Современная клиническая медицина разделилась на две гетерогенные части: одна считается более продвинутой и научной и включает все расстройства, объясняющиеся с точки зрения физиологии и общей патологии (например, сердечная недостаточность, диабет, инфекционные заболевания и т. д.), другая же считается менее научной и включает большое количество недомоганий неясного генеза, имеющих зачастую психогенное происхождение. Особенностью этой двойственной ситуации — типичного проявления инерции человеческого мышления — является стремление загнать как можно больше заболеваний в инфекционную этиологическую схему, в которой патогенный фактор и патологический эффект взаимосвязаны достаточно простым образом. Когда инфекционное или какое-либо другое органическое объяснение неприменимо, современный клиницист весьма склонен утешать себя надеждой, что когда-нибудь в будущем, когда особенности органических процессов будут лучше изучены, фактор психики, который пока что приходится признавать, будет совершенно устранен. Тем не менее постепенно все больше клиницистов начинают признавать, что даже в случае заболеваний, хорошо объяснимых с точки зрения физиологии, таких, как диабет или гипертоническая болезнь, известны только последние звенья причинной
цепочки, тогда как исходные этиологические факторы до сих пор остаются неясными. При подобных условиях накапливающиеся наблюдения говорят о воздействии «центральных» факторов, причем слово «центральные» — по-видимому, лишь эвфемизм для слова «психогенные».
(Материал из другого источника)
-- ==== Sys2Proof/Tests/Slice0.lean ====
section
/-!
SUPPORT. Tests of the model: terms that each check of well-formedness refuses, the worked examples that the spec gives, and for every
statement a state and operands that meet its hypotheses, one conjunct or theorem for each of its clauses that has hypotheses.
-/

namespace Sys2Proof.Tests

open Sys2Proof.Machine

set_option maxRecDepth 100000

/-! ### Well-formed commands: a term that each check refuses, and one that it takes -/

theorem test_wf_tile : (Instr.plimTick).wf = true ∧ (Instr.spoilRootClear 7).wf = true ∧ (Instr.spoilRootClear 8).wf = false := by decide
theorem test_wf_who : (Instr.registerWrite 64 0 0 0).wf = true ∧ (Instr.registerWrite 65 0 0 0).wf = false := by decide
theorem test_wf_off : (Instr.registerWrite 0 0 0xFFFFFC 0).wf = true ∧ (Instr.registerWrite 0 0 0x1000000 0).wf = false := by decide
theorem test_wf_word : (Instr.registerWrite 0 0 0 0xFFFFFFFF).wf = true ∧ (Instr.registerWrite 0 0 0 0x100000000).wf = false := by decide
theorem test_wf_chan : (Instr.timeChangeApply 3).wf = true ∧ (Instr.timeChangeApply 4).wf = false := by decide
theorem test_wf_geyser : (Instr.geyserFire 0 31).wf = true ∧ (Instr.geyserFire 0 32).wf = false := by decide
theorem test_wf_capture : (Instr.captureEdge 5 true).wf = true ∧ (Instr.captureEdge 6 true).wf = false := by decide
theorem test_wf_unit : (Instr.unitArm 0 24).wf = true ∧ (Instr.unitArm 0 25).wf = false := by decide
theorem test_wf_section : (Instr.sectionExchange 0 24 31).wf = true ∧ (Instr.sectionExchange 0 24 32).wf = false := by decide
theorem test_wf_txn : (Instr.txnPrepareReceive 15 0).wf = true ∧ (Instr.txnPrepareReceive 16 0).wf = false := by decide
theorem test_wf_lane : (Instr.laneCtlWrite 0 23 0).wf = true ∧ (Instr.laneCtlWrite 0 24 0).wf = false := by decide
theorem test_wf_link : (Instr.linkWake 0 1).wf = true ∧ (Instr.linkWake 0 2).wf = false := by decide
theorem test_wf_four : (Instr.porNRelease 3).wf = true ∧ (Instr.porNRelease 4).wf = false := by decide
theorem test_wf_eight : (Instr.bwr 0 7).wf = true ∧ (Instr.bwr 0 8).wf = false := by decide
theorem test_wf_sixteen : (Instr.audioZcTimeout 15).wf = true ∧ (Instr.audioZcTimeout 16).wf = false := by decide
theorem test_wf_side : (Instr.haloReceive 0 1 0 1).wf = true ∧ (Instr.haloReceive 0 1 0 2).wf = false := by decide
theorem test_wf_point : (Instr.haloReceive 0 3 0 1).wf = true ∧ (Instr.haloReceive 0 0 0 1).wf = false ∧ (Instr.haloReceive 0 4 0 1).wf = false := by decide
theorem test_wf_tag : (Instr.regRead 255).wf = true ∧ (Instr.regRead 256).wf = false := by decide
theorem test_wf_bank : (Instr.mcPageIdle 0 0 31).wf = true ∧ (Instr.mcPageIdle 0 0 32).wf = false := by decide
theorem test_wf_event : (Instr.eventOccurrence 0 319).wf = true ∧ (Instr.eventOccurrence 0 320).wf = false := by decide
theorem test_wf_group : (Instr.evtInjWrite 0 9 0).wf = true ∧ (Instr.evtInjWrite 0 10 0).wf = false := by decide
theorem test_wf_crossing : (Instr.xingFault 0 8 0).wf = true ∧ (Instr.xingFault 0 9 0).wf = false := by decide

/-! ### States for the witnesses -/

/-- Tiles 0 and 1 in RUN with every island up. -/
def allUp : State :=
  (((State.reset.setF 0 ISL_STAT_PGOOD 255).setF 1 ISL_STAT_PGOOD 255).setF 0 TILE_STATE_STATE 1).setF 1 TILE_STATE_STATE 1

/-- The same with POR_N low, and with the clock lost. -/
def porLow : State := { allUp with boot.porLow := true }

def noClock : State := { allUp with time.clockLost := true }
Такое положение вещей легко объясняет странное расхождение между официально-теоретической и реально-практической установками врача. В своих научных трудах и выступлениях перед коллегами он будет подчеркивать необходимость узнавать как можно больше о физиологических и патологических процессах, лежащих в основе заболевания, и не станет всерьез рассматривать психогенную этиологию; тем не менее в частной практике он не колеблясь посоветует больному, страдающему от гипертонии, расслабиться, попробовать относиться к жизни не так серьезно и не работать слишком много; он постарается убедить больного в том, что настоящая причина повышенного кровяного давления заключается в его сверхактивном амбициозном отношении к жизни. «Раздвоение личности» современного клинициста проявляется отчетливей, чем любое другое слабое место сегодняшней медицины. В рамках медицинского сообщества практикующий врач волен позволить себе «научную» установку, представляющую собой по сути догматическую антипсихологическую позицию. Поскольку он не знает точно, как работает этот психический фактор, поскольку это противоречит всему, что он изучал в курсе медицины, и поскольку признание психического фактора подрывает физико-химическую теорию жизни, практикующий врач старается по мере возможности игнорировать психи
ческий фактор. Однако, как врач, он не может игнорировать его полностью. Когда он сталкивается с больными, врачебная совесть заставляет его уделять основное внимание этому ненавистному фактору, важность которого он инстинктивно чувствует. Ему приходится с ним считаться, при этом он оправдывает себя фразой, что медицина — не только наука, а еще и искусство. Он не осознает, что то, что он считает медицинским искусством, — не что иное, как более глубокое, интуитивное — то есть невербализованное — знание, полученное им за долгие годы своей клинической практики. Значение психиатрии, и в частности психоаналитического метода, для развития медицины состоит в том, что она дает эффективный метод изучения психологических факторов заболевания.